There's the immaculate teeth - as blazingly white as sun-bleached Antarctica.

The long blond hair that's been lovingly caressed by her personal stylist into loose ringlets that drip toward a well-tanned chest. The latter is well-presented in breathable white cotton.

The perfectly toned calves that peek from form-fitting capri denims.

The arms - they just have to be as smooth as they look - that flow outward from her 5-foot-3½-inch frame like balletic wings.

Yep, she's all here. Puffed, fluffed and propped up on a five-star hotel couch like the entertainment industry's ultimate product placement.

Simpson, 25, is in Atlanta this day to talk about her role as scantily clad Daisy Duke in the new, raucous, big-screen remake of TV's "The Dukes of Hazzard," opening nationwide today. And having already previewed the movie, we should capitalize the words Scantily and Clad.

Simpson, who at times in "Dukes" wears either a pink bikini or short-shorts or a tight-tight leather vest that allows her ample cleavage to burst into bloom, is the ABC of entertainment.

A, always. B, be. C, closing. She's selling and forever primed to finalize a deal.

On her tiny feet, for example, are tiny shoes with straps that merge at the top of her foot to form an itty-bitty yellow daisy.

"These are my own Daisy shoes," she says in explaining how she coordinated her outfit to match today's occasion.

Now she's pulling at the golden jewelry dangling from her left earlobe.

"And these are my Daisy Duke earrings that my (movie) producer Billy Gerber gave to me," she says, pushing the jewelry toward her visitor. "With the yellow diamond."

So where's the daisy-shaped ring with sapphires that co-star Burt Reynolds gave to her as a gift on his first day of shooting "Dukes" late last year in Louisiana?

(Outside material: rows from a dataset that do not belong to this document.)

/-- INT class (R172, R183 to R204): the two-word L forms by XOP. -/
def decodeIntL (f : Fields) (op : Nat) : Except DecodeFault Instr :=
  match op with
  | 0x00 => do
    let g ← f.guard
    f.field (f.rm = 0 ∧ f.fl = 0)
    let ty ← f.tyIn f.ty [.i32, .n32, .i64, .n64]
    let d ← f.dst9 ty.opBits f.d9
    let a ← f.src9 ty.opBits f.a9
    let b ← f.src9 ty.opBits f.b9
    let c ← f.src9 ty.opBits f.c
    f.align (d.aligned ty.opBits && a.aligned ty.opBits && b.aligned ty.opBits && c.aligned ty.opBits)
    pure (.imad g ty d a b c)
  | 0x01 => do
    let g ← f.guard
    f.field (f.c = 0 ∧ f.rm = 0 ∧ f.fl = 0)
    let ty ← f.tyIn f.ty [.i32, .n32, .i64, .n64]
    let d ← f.dst9 ty.opBits f.d9
    let a ← f.src9 ty.opBits f.a9
    let b ← f.src9 ty.opBits f.b9
    f.align (d.aligned ty.opBits && a.aligned ty.opBits && b.aligned ty.opBits)
    pure (.idiv g ty d a b)
  | 0x02 => do
    let g ← f.guard
    f.field (f.c = 0 ∧ f.rm = 0 ∧ f.fl = 0)
    let ty ← f.tyIn f.ty [.i32, .n32, .i64, .n64]
    let d ← f.dst9 ty.opBits f.d9
    let a ← f.src9 ty.opBits f.a9
    let b ← f.src9 ty.opBits f.b9
    f.align (d.aligned ty.opBits && a.aligned ty.opBits && b.aligned ty.opBits)
    pure (.irem g ty d a b)
  | 0x03 => do
    let g ← f.guard
    f.field (f.c = 0 ∧ f.rm = 0)
    let ty ← f.tyIn f.ty [.i8, .i16, .i32, .i64, .n8, .n16, .n32, .n64]
    let cc ← f.icond
    let d ← f.pred f.d9
    let a ← f.src9 ty.opBits f.a9
    let b ← f.src9 ty.opBits f.b9
    f.align (a.aligned ty.opBits && b.aligned ty.opBits)
    pure (.icmp g ty cc d a b)
  | 0x04 => do
    let g ← f.guard
    f.field (f.rm = 0 ∧ f.fl = 0)
    let ty ← f.tyIn f.ty [.n32, .n64, .b128]
    let d ← f.dst9 ty.opBits f.d9
    let a ← f.src9 ty.opBits f.a9
    let b ← f.src9 ty.opBits f.b9
    let c ← f.pred f.c
    f.align (d.aligned ty.opBits && a.aligned ty.opBits && b.aligned ty.opBits)
    pure (.sel g ty d a b c)
  | 0x05 => do
    let g ← f.guard
    f.field (f.c = 0 ∧ f.rm = 0 ∧ f.fl < 5)
    let ty ← f.tyIn f.ty [.i32, .n32]
    let sh := f.fl
    let d ← f.dst9 64 f.d9
    let a ← f.src9 64 f.a9
    let b ← f.src9 32 f.b9
    f.align (d.aligned 64 && a.aligned 64)
    pure (.lea g ty sh d a b)
  | 0x06 => do
    let g ← f.guard
    f.field (f.rm = 0 ∧ f.fl = 0)
    let ty ← f.tyIn f.ty [.n32, .n64]
    let d ← f.dst9 ty.opBits f.d9
    let a ← f.src9 ty.opBits f.a9
    let b ← f.src9 ty.opBits f.b9
    let c ← f.pred f.c
    f.align (d.aligned ty.opBits && a.aligned ty.opBits && b.aligned ty.opBits)
    pure (.iaddc g ty d a b c)
  | 0x07 => do
    let g ← f.guard
    f.field (f.rm = 0 ∧ f.fl = 0)
    let ty ← f.tyIn f.ty [.n32, .n64]
    let d ← f.dst9 ty.opBits f.d9
    let a ← f.src9 ty.opBits f.a9
    let b ← f.src9 ty.opBits f.b9
    let c ← f.pred f.c
    f.align (d.aligned ty.opBits && a.aligned ty.opBits && b.aligned ty.opBits)
    pure (.isubb g ty d a b c)
  | 0x08 => do
    let g ← f.guard
    f.field (f.c = 0 ∧ f.rm = 0 ∧ f.fl = 0)
    let ty ← f.tyIn f.ty [.i32, .n32, .i64, .n64]
    let d ← f.dst9 ty.opBits f.d9
    let a ← f.src9 ty.opBits f.a9
    let b ← f.src9 32 f.b9
    f.align (d.aligned ty.opBits && a.aligned ty.opBits)
    pure (.bfe g ty d a b)
  | 0x09 => do
    let g ← f.guard
    f.field (f.rm = 0 ∧ f.fl = 0)
    let ty ← f.tyIn f.ty [.n32, .n64]
    let d ← f.dst9 ty.opBits f.d9
    let a ← f.src9 ty.opBits f.a9
    let b ← f.src9 ty.opBits f.b9
    let c ← f.src9 32 f.c
    f.align (d.aligned ty.opBits && a.aligned ty.opBits && b.aligned ty.opBits)
    pure (.bfi g ty d a b c)
  | 0x0a => do
    let g ← f.guard
    f.field (f.c = 0 ∧ f.rm = 0 ∧ f.fl < 2)
    let ty ← f.tyIn f.ty [.i8, .i16, .i32, .i64, .n8, .n16, .n32, .n64]
    let sat := f.flag 0
    let d ← f.dst9 ty.opBits f.d9
    let a ← f.src9 ty.opBits f.a9
    let b ← f.src9 ty.opBits f.b9
    f.align (d.aligned ty.opBits && a.aligned ty.opBits && b.aligned ty.opBits)
    pure (.iaddL g ty sat d a b)
  | 0x0b => do
    let g ← f.guard
    f.field (f.rm = 0 ∧ f.fl < 2)
    let ty ← f.tyIn f.ty [.n32, .n64]
    let right := f.flag 0
    let d ← f.dst9 ty.opBits f.d9
    let a ← f.src9 ty.opBits f.a9
    let b ← f.src9 ty.opBits f.b9
    let c ← f.src9 32 f.c
    f.align (d.aligned ty.opBits && a.aligned ty.opBits && b.aligned ty.opBits)
    pure (.shf g ty right d a b c)
  | 0x0c => do
    let g ← f.guard
    f.field (f.d9 = 0 ∧ f.b9 = 0 ∧ f.mod = 0 ∧ f.c < 4)
    let ix := f.c
    let a ← f.src9 32 f.a9
    pure (.setix g ix a)
  | 0x0d => do
    let g ← f.guard
    f.field (f.b9 = 0 ∧ f.rm = 0 ∧ f.fl = 0 ∧ f.c < 4)
    let ty ← f.tyIn f.ty [.n32, .n64]
    let ix := f.c
    let d ← f.dst9 ty.opBits f.d9
    let a ← f.src9 32 f.a9
    f.align (d.aligned ty.opBits)
    pure (.movx g ty ix d a)
  | 0x0e => do
    let g ← f.guard
    f.field (f.d9 = 0 ∧ f.rm = 0 ∧ f.fl = 0 ∧ f.c < 4)
    let ty ← f.tyIn f.ty [.n32, .n64]
    let ix := f.c
    let a ← f.src9 32 f.a9
    let b ← f.src9 ty.opBits f.b9
    f.align (b.aligned ty.opBits)
    pure (.stx g ty ix a b)
  | 0x0f => do
    let g ← f.guard
    f.field (f.b9 = 0 ∧ f.c = 0 ∧ f.mod = 0)
    let d ← f.pred f.d9
    let a ← f.src9 32 f.a9
    pure (.pmovTo g d a)
  | 0x10 => do
    let g ← f.guard
    f.field (f.b9 = 0 ∧ f.c = 0 ∧ f.mod = 0)
    let d ← f.dst9 32 f.d9
    let a ← f.pred f.a9
    pure (.pmovFrom g d a)
  | 0x11 => do
    let g ← f.guard
    f.field (f.b9 = 0 ∧ f.rm = 0 ∧ f.fl < 2 ∧ f.c < 16)
    let ty ← f.tyIn f.ty [.i8, .i16, .i32, .i64, .n8, .n16, .n32, .n64]
    let sty ← f.tyIn (f.c % 16) [.i8, .i16, .i32, .i64, .n8, .n16, .n32, .n64]
    let sat := f.flag 0
    let d ← f.dst9 ty.opBits f.d9
    let a ← f.src9 sty.opBits f.a9
    f.align (d.aligned ty.opBits && a.aligned sty.opBits)
    pure (.icvt g ty sty sat d a)
  | _ => .error (unassignedXop op)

"Awwwwww," Simpson coos in a three-syllabic ah-wuh-uh. "It's upstairs."

Ah, yes. Upstairs in her hotel suite. Tucked somewhere in or around the 18 pieces of luggage she - or, rather, her staff - hauled here from New York.

The luggage is full of her dresses, pants, tops, shoes, bracelets, makeup, hair products, more shoes and the other necessities of being Jessica Simpson, a multimillion- album-selling pop singer, reality show diva (MTV's "Newlyweds: Nick & Jessica" with husband Nick Lachey) and now, for the first time, movie star.

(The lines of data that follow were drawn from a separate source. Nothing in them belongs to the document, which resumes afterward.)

/-- A dirty sector leaves L1: to its home slice as a held sector, past 4 ways of the set to the launch's phase overflow area, where a
translation fault is a replay entry of the thread whose access forced the move (R57). A full area is exhausted. DESIGN CHOICE, log
entry 116. -/
def State.moveSector (s : State) (T : Team) (r : ThreadRef) (a : Access) (l sec : Nat) : MoveOut :=
  let v := s.view T.core l
  if s.heldWays T.core l (sec / 2) < 4 then .ok (s.setView { v with held := sec :: v.held })
  else match s.areaSlot l with
    | (s1, none) => .trap s1 { cause := 0x080, sub := 0x01, addr := s.slotVa l 0 }
    | (s1, some slot) =>
      let b : Access := { kind := .spill l sec slot, va := s1.slotVa l slot, n := 64, clause := a.clause, slot := a.slot, since := a.since }
      let note := fun (s : State) => let v := s.view T.core l; s.setView { v with spilled := (sec, slot) :: v.spilled }
      match s1.translate (s1.spillAgent T l) b.va .wr with
      | (s2, .trap x) => .trap s2 x
      | (s2, .wait) => .wait s2
      | (s2, .miss c) => if s2.replayRoom T b c then .ok ((note s2).enterReplay T r b c) else .wait s2
      | (s2, .ok loc pa sh) =>
        match s2.reachAs loc sh with
        | .failed n => .trap s2 { cause := 0x1e2, sub := n, addr := b.va, paddr := BitVec.ofNat 64 pa }
        | .wait => .wait s2
        | .yes =>
          match s2.perform T b loc pa sh with
          | .ok s3 _ _ => .ok (note s3)
          | _ => .wait s2

/-- A line of a view leaves L1: its clean bytes go, its dirty sectors move. -/
def State.evictLine (s : State) (T : Team) (r : ThreadRef) (a : Access) (l line : Nat) : MoveOut :=
  let v := s.view T.core l
  let s1 := s.setView { v with clean := ByteMap.delAll v.clean (line * 128) 128 }
  [2 * line, 2 * line + 1].foldl (fun (o : MoveOut) sec => match o with
    | .ok b =>
      let w := b.view T.core l
      if w.dirty.any (fun c => sectorOf c.1 == sec) && !w.away sec then b.moveSector T r a l sec else .ok b
    | o => o) (.ok s1)

/-- Room for a line in the L1 of a thread's core: 16 ways of a set, in which each view has lines of its own (R2, R56, R125). Which set a
line belongs to, and what is replaced, is free. DESIGN CHOICE, log entry 115. -/
def State.l1Room (s : State) (T : Team) (r : ThreadRef) (a : Access) (loc : Nat) : MoveOut :=
  if (s.view T.core T.launch).lines.contains (loc / 128) then .ok s
  else
    let all_ := (s.views.filter (·.core == T.core)).flatMap (fun v => v.lines.map (v.launch, ·))
    if all_.length < 16 then .ok s
    else
      let set := all_.filter (fun x => Config.l1Set x.2 % 1024 == Config.l1Set (loc / 128) % 1024)
      if set.length < 16 then .ok s
      else
        let (k, s1) := s.pick set.length
        match set[k]? with
        | some x => s1.evictLine T r a x.1 x.2
        | none => .ok s1

/-- Does an access bring its line into L1: a store, or a load of bytes that the view has not got? -/
def State.allocates (s : State) (T : Team) (a : Access) (loc pa sh : Nat) : Bool :=
  s.holding loc pa sh = .cached && (match a.kind with
    | .store => true
    | .load _ | .opmap _ => !(List.range a.n).all (fun k => s.holds T.core T.launch T.wg .cached (loc + k))
        && (ByteMap.get? (s.view T.core T.launch).clean loc).isNone
    | _ => false)

/-- What a performed access comes to, with the watchpoints that it hits (R417, R418). A sector that replacement moves is no access of a thread. -/
def State.hitAccess (s : State) (T : Team) (a : Access) (loc pa : Nat) (s2 : State) (v : Nat) (late : Option Trap) : AccRes :=
  let hits := match a.kind with
    | .spill _ _ _ => []
    | _ => s2.wpAll (some T.core) (s.launch T.launch).asid a.va.toNat loc a.n a.kind.reads a.kind.writes
  .ok (s2.wpStops hits) v (late.or (s2.wpTrap hits a.va pa))

/-- The checks of an access after its translation (R252, steps 5 to 8), then the access. -/
def State.accessAt (s : State) (T : Team) (r : ThreadRef) (a : Access) (loc pa sh : Nat) : AccRes :=
  let c := classAt loc pa
  let L := s.launch T.launch
  let at_ : Trap := { cause := 0x084, addr := a.va, paddr := BitVec.ofNat 64 pa }
  if (if 9 ≤ c ∧ c ≤ 0xb then !placeAligned loc a.n else a.va.toNat % a.n != 0) then .trap s at_
  else if L.recd.det && a.kind.immediate && c = 8 && !s.ownPartition T.launch T.wg loc then .trap s { at_ with cause := 0x160, sub := 0x02 }
  else if a.kind.atomic && ((9 ≤ c && c ≤ 0xb) || (0xc ≤ placeClass pa && (match a.kind with | .atomf _ _ _ _ => true | _ => false))) then
    .trap s { at_ with cause := 0x088 }
  else if 9 ≤ c ∧ c ≤ 0xb then
    if c = 0xa && !s.windowReady (coreOfPa loc) (loc % 2 ^ 21) then .wait s 4
    else if a.kind.writes then s.hitAccess T a loc pa (s.placeStore loc a.n a.x) 0 none
    else s.hitAccess T a loc pa s (s.placeLoad loc a.n) none
  else match s.reachAs loc sh with
    | .failed n => .trap s { at_ with cause := 0x1e2, sub := n }
    | .wait => .wait s 4
    | .yes =>
      let own := (match a.kind with | .load _ | .opmap _ => s.ownBytes T.core T.launch loc a.n | _ => false)
      if s.engineHolds loc a.n a.kind.writes && !own then .wait s 4
      else if a.kind.writes && (s.sourceHolds T.core T.launch T.wg a.va loc a.n || s.matrixHolds T.core T.launch a.va loc a.n) then .wait s 4
      else match (if s.allocates T a loc pa sh then s.l1Room T r a loc else .ok s) with
        | .trap s0 x => .trap s0 x
        | .wait s0 => .wait s0 4
        | .ok s0 =>
          match s0.perform T a loc pa sh with
          | .ok s1 v late => s.hitAccess T a loc pa (if s1.holding loc pa sh = .cached then s1.noteShared loc else s1) v late
          | o => o

/-- One access of a thread: translation, checks, performance (R252, R41). -/
def State.access (s : State) (T : Team) (r : ThreadRef) (a : Access) : AccRes :=
  let agent := match a.kind with
    | .spill l _ _ => s.spillAgent T l
    | _ => s.agent T
  match s.translate agent a.va (if a.kind.writes then .wr else .rd) with
  | (s1, .trap x) => .trap s1 x
  | (s1, .miss c) => .miss s1 c
  | (s1, .wait) => .wait s1 4
  | (s1, .ok loc pa sh) => s1.accessAt T r a loc pa sh

/-! ## Waiting on the replay buffer (R44 to R46) -/

/-- Has a thread an access that is not performed: in a replay buffer, or one that nothing has ordered yet (R453)? -/
def State.replays (s : State) (r : ThreadRef) : Bool :=
  s.requests.any (fun q => match q.who with
    | .threads accs => accs.any (fun a => a.1 == r)
    | _ => false)

/-- Has a thread an access that missed and is not performed (R45)? -/
def State.missing (s : State) (r : ThreadRef) : Bool :=
  s.requests.any (fun q => !q.late && (match q.who with
    | .threads accs => accs.any (fun a => a.1 == r)
    | _ => false))

/-- Has an opmap of a team not yet returned for a map (R279)? -/
def State.opmapPending (s : State) (T : Team) (m : Nat) : Bool :=
  s.requests.any (fun q => match q.who with
    | .threads accs => accs.any (fun a => T.is a.1.launch a.1.wg a.1.team && (match a.2.kind with | .opmap k => k == m | _ => false))
    | _ => false)

/-- Is a thread of a bound team in the replay buffer, which holds back the whole team's next memory clause (R239)? -/
def State.boundReplays (s : State) (T : Team) : Bool := T.bound && T.live.any (fun th => s.replays (T.ref th))

/-- Must a thread's next memory instruction wait: an access of the thread is in the buffer, or the buffer is full (R45, R239)? -/
def State.memWaits (s : State) (T : Team) (th : Thread) : Bool := s.replays (T.ref th) || s.replayFull T.core || s.boundReplays T

/-- A lane of a memory instruction: it waits while an access of its thread is in the buffer, and where the buffer was full when the
instruction began (R45); one that is more than an access waits for the accesses that nothing has ordered yet too. -/
def State.memLane (s0 : State) (f : State → Team → Thread → LaneOut) (s : State) (T : Team) (th : Thread) (access : Bool := false) : LaneOut :=
  if s0.replayFull T.core || s0.boundReplays T || (if access then s.missing (T.ref th) else s.replays (T.ref th)) then .wait s 4 else f s T th

/-- The same for an instruction whose lanes act each on its own thread. -/
def State.memOwn (s : State) (f : Team → Thread → Lane) (T : Team) (th : Thread) : Lane :=
  if s.memWaits T th then .wait th 4 else f T th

"There's times when I have to change five times in one day because of different press," she says. "There are so many outfits I have to wear and put together."

So many outfits. So many rumors, too.

For the past few months, Simpson has been dogged by persistent verbal rumblings of alleged flings. First with "Dukes" co-star Johnny Knoxville (he formerly of MTV's rudely funny "Jackass"), then with Knoxville protege Bam Margera (he of MTV's rudely funny "Viva la Bam").

Simpson denies it all.

"Absolutely not!" she exclaims.

Re: Knoxville - "It's disappointing," she says. "I hate for my husband to have to read anything like that. Johnny and I are great friends. He's a great guy. But they make up so much in those tabloids."

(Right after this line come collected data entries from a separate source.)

-- ==== Sys2Proof/Machine/Launch.lean ====
section
/-!
DEFINITION. Machine/Launch.lean: the front ends: taking and completing packets (18 R340 to R343, R455), FEED and CLOSE (R351, R352),
and the start of a launch: its record, its checks, its split ranges (R344, R345, R350; 19 R357, R358; 16 R312).
-/

namespace Sys2Proof.Machine

/-! ## Packets (R340 to R342, R455) -/

/-- A submission queue. -/
def State.sq? (s : State) (sq : Nat) : Option SubQueue := s.sqs.find? (·.id == sq)

/-- Writes a submission queue back. -/
def State.setSq (s : State) (k : SubQueue) : State := { s with sqs := s.sqs.map (fun q => if q.id == k.id then k else q) }

/-- The ring slot of a position. -/
def SubQueue.slotVa (q : SubQueue) (pos : Nat) : BitVec 64 := q.ringbase + BitVec.ofNat 64 (64 * (pos % 2 ^ q.loglen))

/-- A submission sequence number. -/
def sqSeq (id count : Nat) : Nat := id % 1024 * 2 ^ 54 + count % 2 ^ 54

/-- Has a requester a translation request pending? -/
def State.asks (s : State) (who : Requester) : Bool := s.requests.any (fun q => q.who == who)

/-- Changes one packet of a queue. -/
def State.updPacket (s : State) (sq pos : Nat) (f : Packet → Packet) : State :=
  match s.sq? sq with
  | none => s
  | some q => s.setSq { q with packets := q.packets.map (fun p => if p.pos == pos then f p else p) }

/-- No further packet is taken from a queue (R455). -/
def State.killSq (s : State) (sq : Nat) : State :=
  match s.sq? sq with
  | none => s
  | some q => s.setSq { q with dead := true }

/-- Writes DONESEQ, CAUSE and SUB of a packet that has ended; a write that cannot be made is dropped. -/
def State.writePacket (s : State) (sq pos : Nat) : State :=
  match s.sq? sq with
  | none => s
  | some q =>
    match q.packets.find? (·.pos == pos) with
    | none => s
    | some p =>
      match p.result with
      | none => s
      | some (cause, sub) =>
        if p.written || s.asks (.packet sq pos) then s
        else match s.frontWrite q.die q.asid (q.slotVa pos + 32) (leBytes 12 (sqSeq sq (pos + 1) + cause % 512 * 2 ^ 64 + sub % 2 ^ 16 * 2 ^ 80)) with
          | .ok s1 _ => s1.updPacket sq pos (fun p => { p with written := true })
          | .fail s1 _ => (s1.updPacket sq pos (fun p => { p with written := true })).killSq sq
          | .miss s1 va c => s1.frontRequest q.die q.asid va c (.packet sq pos)
          | .wait s1 => s1

/-- SEQ advances over the positions that have completed, in order. -/
def SubQueue.advance : Nat → SubQueue → SubQueue
  | 0, q => q
  | n + 1, q =>
    if q.packets.any (fun p => p.pos == q.seq && p.written) then
      SubQueue.advance n { q with seq := q.seq + 1, packets := q.packets.filter (·.pos != q.seq) }
    else q

/-- Writes SEQ of the descriptor. -/
def State.writeSeq (s : State) (sq : Nat) : State :=
  match s.sq? sq with
  | none => s
  | some q =>
    if q.seqOut = q.seq || s.asks (.seqWord sq) then s
    else match s.frontWrite q.die q.asid (q.desc + 16) (leBytes 8 (sqSeq sq q.seq)) with
      | .ok s1 _ => s1.setSq { q with seqOut := q.seq }
      | .fail s1 _ => s1.setSq { q with seqOut := q.seq, dead := true }
      | .miss s1 va c => s1.frontRequest q.die q.asid va c (.seqWord sq)
      | .wait s1 => s1

/-- Writes what waits to be written of a queue's completed packets. -/
def State.flushSq (s : State) (sq : Nat) : State :=
  match s.sq? sq with
  | none => s
  | some q =>
    let s1 := q.packets.foldl (fun a p => a.writePacket sq p.pos) s
    match s1.sq? sq with
    | none => s1
    | some q1 => (s1.setSq (q1.advance (q1.packets.length))).writeSeq sq

/-- A packet completes. -/
def State.endPacket (s : State) (sq pos cause sub : Nat) : State :=
  match s.sq? sq with
  | none => s
  | some q =>
    if q.packets.any (fun p => p.pos == pos && p.result.isNone) then
      (s.setSq { q with packets := q.packets.map (fun p => if p.pos == pos then { p with result := some (cause, sub) } else p)
                        causes := (pos, cause) :: q.causes }).flushSq sq
    else s

/-! ## Which packet starts (R341, R343) -/

/-- What stands at the next position of a queue: nothing that can start; a packet that can; one that completes at once with a
cause and a sub-code; or a slot that has still to be translated. -/
inductive NextPacket where
  | none
  | ready (bits : Nat)
  | fails (bits cause sub : Nat)
  | miss (va : BitVec 64) (cause : Nat)
  deriving DecidableEq, Repr

/-- The fields of a packet. -/
def pktKind (b : Nat) : Nat := bitsAt b 3 0
def pktArg0 (b : Nat) : Nat := bitsAt b 127 64
def pktArg1 (b : Nat) : Nat := bitsAt b 191 128

/-- A reserved KIND or a nonzero reserved field. DEDUCED, log entry 72. -/
def pktBad (b : Nat) : Bool :=
  let k := pktKind b
  decide (3 < k) || bitsAt b 63 4 != 0 || bitsAt b 335 329 != 0 || bitsAt b 255 192 != 0
    || (k != 1 && pktArg1 b != 0) || (k == 3 && pktArg0 b != 0)
    || (k == 1 && (bitsAt b 191 171 != 0 || bitsAt b 167 166 != 0))
    || (k == 2 && (bitsAt b 127 107 != 0 || bitsAt b 103 70 != 0))

/-- What a WAIT says: none where it is met, some none where it must wait, some some of the sub-code with which the packet
completes. -/
def State.waitState (s : State) (asid x : Nat) : Option (Option Nat) :=
  if x = 0 then none
  else match s.sq? (x / 2 ^ 54) with
    | none => some (some 0x18)
    | some q =>
      let n := x % 2 ^ 54
      if q.asid ≠ asid then some (some 0x18)
      else if q.causes.any (fun c => c.1 + 1 == n && c.2 != 0) then some (some 0x1b)
      else if n ≤ q.seq then none else some none

/-- The next packet of a queue. -/
def State.nextPacket (s : State) (q : SubQueue) : NextPacket :=
  if q.dead || !s.bring.gondola.getLsbD q.die || s.asks (.packet q.id q.taken) || !newer q.tail (BitVec.ofNat 32 q.taken) then .none
  else match s.frontRead q.die q.asid (q.slotVa q.taken) 64 with
    | .ok _ bs =>
      let b := leNat bs
      if entStamp b ≠ q.taken % 2 ^ 32 then .none
      else if pktBad b then .fails b 0x04a 0x10
      else match s.waitState q.asid (bitsAt b 479 416), s.waitState q.asid (bitsAt b 415 352) with
        | some (some k), _ => .fails b 0x04a k
        | _, some (some k) => .fails b 0x04a k
        | none, none => .ready b
        | _, _ => .none
    | .miss _ va c => .miss va c
    | _ => .none

/-- The work queue that a FEED or a CLOSE names. -/
def State.pktQueue (s : State) (b : Nat) : WorkQueue :=
  if pktKind b = 1 then s.workq (bitsAt b 170 168) (bitsAt b 165 160) else s.workq (bitsAt b 106 104) (bitsAt b 69 64)

/-- Must a FEED wait for room (R352)? -/
def State.feedWaits (s : State) (b : Nat) : Bool :=
  let Q := s.pktQueue b
  let c := bitsAt b 159 128
  pktKind b == 1 && c != 0 && decide (c ≤ Q.ringlen) && Q.state == .open && decide (Q.ringlen < ((Q.reserve - Q.free).toNat + c) % 2 ^ 32)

Re: Margera - "I've seen the TV show. Aaeehhhhh." She makes a face. "Are you kidding?"

She says she doesn't read the tabloids anymore.

"I look through them just to make sure my cute outfits of the week are in there," she says, laughing. "Then I'm OK."

Lachey, who Simpson says visited her onset for a month in Louisiana during filming, escorted her last week to a "Dukes of Hazzard" premiere. For the red carpet, he wore a robin's-egg blue shirt to match her robin's-egg blue dress.

When she visited Atlanta, Simpson had not yet seen "Dukes." So she sat on her couch, somewhat unaware that her big-screen entrance involves the camera sliding slowly up her svelte legs and lingering on her behind, jammed into denim shorts that look ready to explode.

"I made sure no butt cheek hung out," Simpson says with a laugh. "You know, the original Daisy, Catherine Bach's shorts were shorter than mine."

That they were. But Simpson worked hard to fit snugly and impressively into the outfits she wore.

She trained in Los Angeles often doing a daily workout involving weights, lunges, squats and cardio. She nixed a lot of sugar.

And she's pretty much kept to her diet.

"I go on and off," she says. "I really get tired when I eat sugar now. I stick to the fruit. The natural sugar."

Simpson says she specifically chose "Dukes" as a stepping stone to a career in movies.

"I wanted something believable and I wanted to be part of a team," she says. "I wanted to learn the ropes. To see how it was all done before I took on the pressure of carrying a movie on my own."

Her future might include another comedy. She and Gerber have a military fish-out-of-water script in the works titled "Major Movie Star," which Simpson describes as a "kind of take on 'Private Benjamin.' Very much like Goldie Hawn. She is one of my idols."

Last year, Vanity Fair reported mother Tina Simpson's claims that her daughter's I.Q. is in the 160s (think: exceptionally gifted).

"I don't know what the score was," she says. "My parents did it. I never did well in school. I couldn't focus or pay attention. I was more of that artsy personality."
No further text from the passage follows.